# Working data
-- ==== Sys2Proof/Decode.lean ====
section
/-! DEFINITION. Decoding and encoding: REGTXN and SGCTL words, as bytes in memory order, low byte first
(spec/30_encoding.md R67 to R69, R74, R76, R78; spec/20_memory.md R49). -/

namespace Sys2Proof

/-- Two bytes, the first the less significant (R49). -/
def le16 (b0 b1 : Byte) : BitVec 16 := b1 ++ b0

/-- Four bytes, the first the least significant (R49). -/
def le32 (b0 b1 b2 b3 : Byte) : Word := b3 ++ b2 ++ b1 ++ b0

/-- The k-th byte of a word, the least significant first (R49). -/
def byteOf (w : Word) (k : Nat) : Byte := w.extractLsb' (8 * k) 8

/-- The four bytes of a word in memory order (R49). -/
def wordBytes (w : Word) : List Byte := [byteOf w 0, byteOf w 1, byteOf w 2, byteOf w 3]

/-- A transaction word in the two bytes it is stored in, bits 15:13 zero (R68). -/
def twBytes (tw : TxnWord) : List Byte := [tw.extractLsb' 0 8, (tw.extractLsb' 8 5).setWidth 8]

/-- The bytes of a register transaction: TW, and for a write DATA (R68). -/
def txnBytes (tw : TxnWord) (data : Word) : List Byte :=
  if isWriteTxn tw then twBytes tw ++ wordBytes data else twBytes tw

/-- The code of a transfer mode (R76). -/
def modeCode : XferMode → BitVec 3
  | .stop => 0#3
  | .basic => 1#3
  | .auto => 2#3
  | .rsvd3 => 3#3
  | .memSg => 4#3
  | .altSg => 5#3
  | .rsvd6 => 6#3
  | .rsvd7 => 7#3

/-- The transfer mode of a code (R76). -/
def modeOfCode (b : BitVec 3) : XferMode :=
  match b.toNat with
  | 0 => .stop
  | 1 => .basic
  | 2 => .auto
  | 3 => .rsvd3
  | 4 => .memSg
  | 5 => .altSg
  | 6 => .rsvd6
  | _ => .rsvd7

/-- XFERMODE of a control word (R74). -/
def ctlMode (w : Word) : XferMode := modeOfCode (w.extractLsb' 0 3)

/-- The other fields of a control word (R74). -/
def ctlFields (w : Word) : CtlFields where
  dstInc := w.extractLsb' 30 2
  dstSize := w.extractLsb' 28 2
  srcInc := w.extractLsb' 26 2
  srcSize := w.extractLsb' 24 2
  rsvHi := w.extractLsb' 18 6
  arbSize := w.extractLsb' 14 4
  xferSize := w.extractLsb' 4 10
  rsvLo := w.extractLsb' 3 1

/-- A control word assembled from its fields (R78). -/
def ctlWord (m : XferMode) (f : CtlFields) : Word :=
  f.dstInc ++ f.dstSize ++ f.srcInc ++ f.srcSize ++ f.rsvHi ++ f.arbSize ++ f.xferSize ++ f.rsvLo ++ modeCode m

/-- The SGCTL row of a mode (R76). -/
def ctlInstr (m : XferMode) (f : CtlFields) : Instr :=
  match m with
  | .stop => .sgctlStop f
  | .basic => .sgctlBasic f
  | .auto => .sgctlAuto f
  | .rsvd3 => .sgctlRsvd3 f
  | .memSg => .sgctlMemSg f
  | .altSg => .sgctlAltSg f
  | .rsvd6 => .sgctlRsvd6 f
  | .rsvd7 => .sgctlRsvd7 f

/-- The read row of a register (R69). -/
def readInstr : Reg → Instr
  | .tmrCtl => .rdTmrCtl
  | .tmrLoad => .rdTmrLoad
  | .tmrValue => .rdTmrValue
  | .adcCtl => .rdAdcCtl
  | .adcStepcfg => .rdAdcStepcfg
  | .adcPssi => .rdAdcPssi
  | .adcRis => .rdAdcRis
  | .adcIm => .rdAdcIm
  | .adcIsc => .rdAdcIsc
  | .adcFifo => .rdAdcFifo
  | .adcFstat => .rdAdcFstat
  | .sgCfg => .rdSgCfg
  | .sgCtlbase => .rdSgCtlbase
  | .sgEnaset => .rdSgEnaset
  | .sgEnaclr => .rdSgEnaclr
  | .sgAltset => .rdSgAltset
  | .sgAltclr => .rdSgAltclr
  | .sgSwreq => .rdSgSwreq
  | .sgErrclr => .rdSgErrclr
  | .sgDone => .rdSgDone
  | .sgDoneim => .rdSgDoneim
  | .sgActive => .rdSgActive

/-- The write row of a register (R69). -/
def writeInstr (r : Reg) (data : Word) : Instr :=
  match r with
  | .tmrCtl => .wrTmrCtl data
  | .tmrLoad => .wrTmrLoad data
  | .tmrValue => .wrTmrValue data
  | .adcCtl => .wrAdcCtl data
  | .adcStepcfg => .wrAdcStepcfg data
  | .adcPssi => .wrAdcPssi data
  | .adcRis => .wrAdcRis data
  | .adcIm => .wrAdcIm data
  | .adcIsc => .wrAdcIsc data
  | .adcFifo => .wrAdcFifo data
  | .adcFstat => .wrAdcFstat data
  | .sgCfg => .wrSgCfg data
  | .sgCtlbase => .wrSgCtlbase data
  | .sgEnaset => .wrSgEnaset data
  | .sgEnaclr => .wrSgEnaclr data
  | .sgAltset => .wrSgAltset data
  | .sgAltclr => .wrSgAltclr data
  | .sgSwreq => .wrSgSwreq data
  | .sgErrclr => .wrSgErrclr data
  | .sgDone => .wrSgDone data
  | .sgDoneim => .wrSgDoneim data
  | .sgActive => .wrSgActive data

/-- The row a register transaction of `width` bytes matches; BUSERR where no other row does (R69, R50). -/
def txnInstr (width : Nat) (tw : TxnWord) (data : Word) : Instr :=
  if width = 4 then
    match regAt (txnOffset tw) with
    | some r => if isWriteTxn tw then writeInstr r data else readInstr r
    | none => .busErr width tw data
  else .busErr width tw data

/-- Decodes the first instruction of `bytes` and answers it with the bytes left over. The format is told by where the
bits come from (R67); every transaction word and every control word is some row. -/
def decode (src : Source) (bytes : List Byte) : Except DecodeError (Instr × List Byte) :=
  match src, bytes with
  | .regTxn width, b0 :: b1 :: rest =>
    let half := le16 b0 b1
    let tw := half.setWidth 13
    if half.extractLsb' 13 3 = 0#3 then
      if isWriteTxn tw then
        match rest with
        | b2 :: b3 :: b4 :: b5 :: rest' => .ok (txnInstr width tw (le32 b2 b3 b4 b5), rest')
        | _ => .error .truncated
      else .ok (txnInstr width tw 0#32, rest)
    else .error .notATransaction
  | .sgCtl, b0 :: b1 :: b2 :: b3 :: rest =>
    let w := le32 b0 b1 b2 b3
    .ok (ctlInstr (ctlMode w) (ctlFields w), rest)
  | .regTxn _, _ => .error .truncated
  | .sgCtl, _ => .error .truncated

/-- Where the bits of an instruction come from (R67): a register transaction is 4 bytes wide (R50), BUSERR as it says. -/
def sourceOf : Instr → Source
  | .busErr width _ _ => .regTxn width
  | .rdTmrCtl | .wrTmrCtl _ | .rdTmrLoad | .wrTmrLoad _ | .rdTmrValue | .wrTmrValue _ | .rdAdcCtl
  | .wrAdcCtl _ | .rdAdcStepcfg | .wrAdcStepcfg _ | .rdAdcPssi | .wrAdcPssi _ | .rdAdcRis | .wrAdcRis _
  | .rdAdcIm | .wrAdcIm _ | .rdAdcIsc | .wrAdcIsc _ | .rdAdcFifo | .wrAdcFifo _ | .rdAdcFstat
  | .wrAdcFstat _ | .rdSgCfg | .wrSgCfg _ | .rdSgCtlbase | .wrSgCtlbase _ | .rdSgEnaset | .wrSgEnaset _
  | .rdSgEnaclr | .wrSgEnaclr _ | .rdSgAltset | .wrSgAltset _ | .rdSgAltclr | .wrSgAltclr _ | .rdSgSwreq
  | .wrSgSwreq _ | .rdSgErrclr | .wrSgErrclr _ | .rdSgDone | .wrSgDone _ | .rdSgDoneim | .wrSgDoneim _
  | .rdSgActive | .wrSgActive _ => .regTxn 4
  | .sgctlStop _ | .sgctlBasic _ | .sgctlAuto _ | .sgctlRsvd3 _ | .sgctlMemSg _ | .sgctlAltSg _
  | .sgctlRsvd6 _ | .sgctlRsvd7 _ => .sgCtl

/-- The bytes of a well-formed instruction (R68, R69, R78). -/
def encode : Instr → List Byte
  | .rdTmrCtl => txnBytes (readTxn .tmrCtl) 0#32
  | .wrTmrCtl data => txnBytes (writeTxn .tmrCtl) data
  | .rdTmrLoad => txnBytes (readTxn .tmrLoad) 0#32
  | .wrTmrLoad data => txnBytes (writeTxn .tmrLoad) data
  | .rdTmrValue => txnBytes (readTxn .tmrValue) 0#32
  | .wrTmrValue data => txnBytes (writeTxn .tmrValue) data
  | .rdAdcCtl => txnBytes (readTxn .adcCtl) 0#32
  | .wrAdcCtl data => txnBytes (writeTxn .adcCtl) data
  | .rdAdcStepcfg => txnBytes (readTxn .adcStepcfg) 0#32
  | .wrAdcStepcfg data => txnBytes (writeTxn .adcStepcfg) data
  | .rdAdcPssi => txnBytes (readTxn .adcPssi) 0#32
  | .wrAdcPssi data => txnBytes (writeTxn .adcPssi) data
  | .rdAdcRis => txnBytes (readTxn .adcRis) 0#32
  | .wrAdcRis data => txnBytes (writeTxn .adcRis) data
  | .rdAdcIm => txnBytes (readTxn .adcIm) 0#32
  | .wrAdcIm data => txnBytes (writeTxn .adcIm) data
  | .rdAdcIsc => txnBytes (readTxn .adcIsc) 0#32
  | .wrAdcIsc data => txnBytes (writeTxn .adcIsc) data
  | .rdAdcFifo => txnBytes (readTxn .adcFifo) 0#32
  | .wrAdcFifo data => txnBytes (writeTxn .adcFifo) data
  | .rdAdcFstat => txnBytes (readTxn .adcFstat) 0#32
  | .wrAdcFstat data => txnBytes (writeTxn .adcFstat) data
  | .rdSgCfg => txnBytes (readTxn .sgCfg) 0#32
  | .wrSgCfg data => txnBytes (writeTxn .sgCfg) data
  | .rdSgCtlbase => txnBytes (readTxn .sgCtlbase) 0#32
  | .wrSgCtlbase data => txnBytes (writeTxn .sgCtlbase) data
  | .rdSgEnaset => txnBytes (readTxn .sgEnaset) 0#32
  | .wrSgEnaset data => txnBytes (writeTxn .sgEnaset) data
  | .rdSgEnaclr => txnBytes (readTxn .sgEnaclr) 0#32
  | .wrSgEnaclr data => txnBytes (writeTxn .sgEnaclr) data
  | .rdSgAltset => txnBytes (readTxn .sgAltset) 0#32
  | .wrSgAltset data => txnBytes (writeTxn .sgAltset) data
  | .rdSgAltclr => txnBytes (readTxn .sgAltclr) 0#32
  | .wrSgAltclr data => txnBytes (writeTxn .sgAltclr) data
  | .rdSgSwreq => txnBytes (readTxn .sgSwreq) 0#32
  | .wrSgSwreq data => txnBytes (writeTxn .sgSwreq) data
  | .rdSgErrclr => txnBytes (readTxn .sgErrclr) 0#32
  | .wrSgErrclr data => txnBytes (writeTxn .sgErrclr) data
  | .rdSgDone => txnBytes (readTxn .sgDone) 0#32
  | .wrSgDone data => txnBytes (writeTxn .sgDone) data
  | .rdSgDoneim => txnBytes (readTxn .sgDoneim) 0#32
  | .wrSgDoneim data => txnBytes (writeTxn .sgDoneim) data
  | .rdSgActive => txnBytes (readTxn .sgActive) 0#32
  | .wrSgActive data => txnBytes (writeTxn .sgActive) data
  | .busErr _ tw data => txnBytes tw data
  | .sgctlStop f => wordBytes (ctlWord .stop f)
  | .sgctlBasic f => wordBytes (ctlWord .basic f)
  | .sgctlAuto f => wordBytes (ctlWord .auto f)
  | .sgctlRsvd3 f => wordBytes (ctlWord .rsvd3 f)
  | .sgctlMemSg f => wordBytes (ctlWord .memSg f)
  | .sgctlAltSg f => wordBytes (ctlWord .altSg f)
  | .sgctlRsvd6 f => wordBytes (ctlWord .rsvd6 f)
  | .sgctlRsvd7 f => wordBytes (ctlWord .rsvd7 f)

/-- The instruction the decoder reads from an opcode-table word: a REGTXN row has 13 bits, kept in 16, and a write's DATA
is 0; any other width is a 32-bit control word (R67). -/
def decodeTableWord (nbits w : Nat) : Option Instr :=
  let bytes := wordBytes (BitVec.ofNat 32 w) ++ [0#8, 0#8]
  let src := if nbits = 13 ∨ nbits = 16 then Source.regTxn 4 else Source.sgCtl
  if w < 2 ^ 32 then
    match decode src bytes with
    | .ok (i, _) => some i
    | .error _ => none
  else none

end Sys2Proof
end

# What the exercise asks
Of the entries above, repeat exactly the lines from the line with "else .busErr width tw data" through the line with "let tw := half.setWidth 13", both of them included.

# Task result
  else .busErr width tw data

/-- Decodes the first instruction of `bytes` and answers it with the bytes left over. The format is told by where the
bits come from (R67); every transaction word and every control word is some row. -/
def decode (src : Source) (bytes : List Byte) : Except DecodeError (Instr × List Byte) :=
  match src, bytes with
  | .regTxn width, b0 :: b1 :: rest =>
    let half := le16 b0 b1
    let tw := half.setWidth 13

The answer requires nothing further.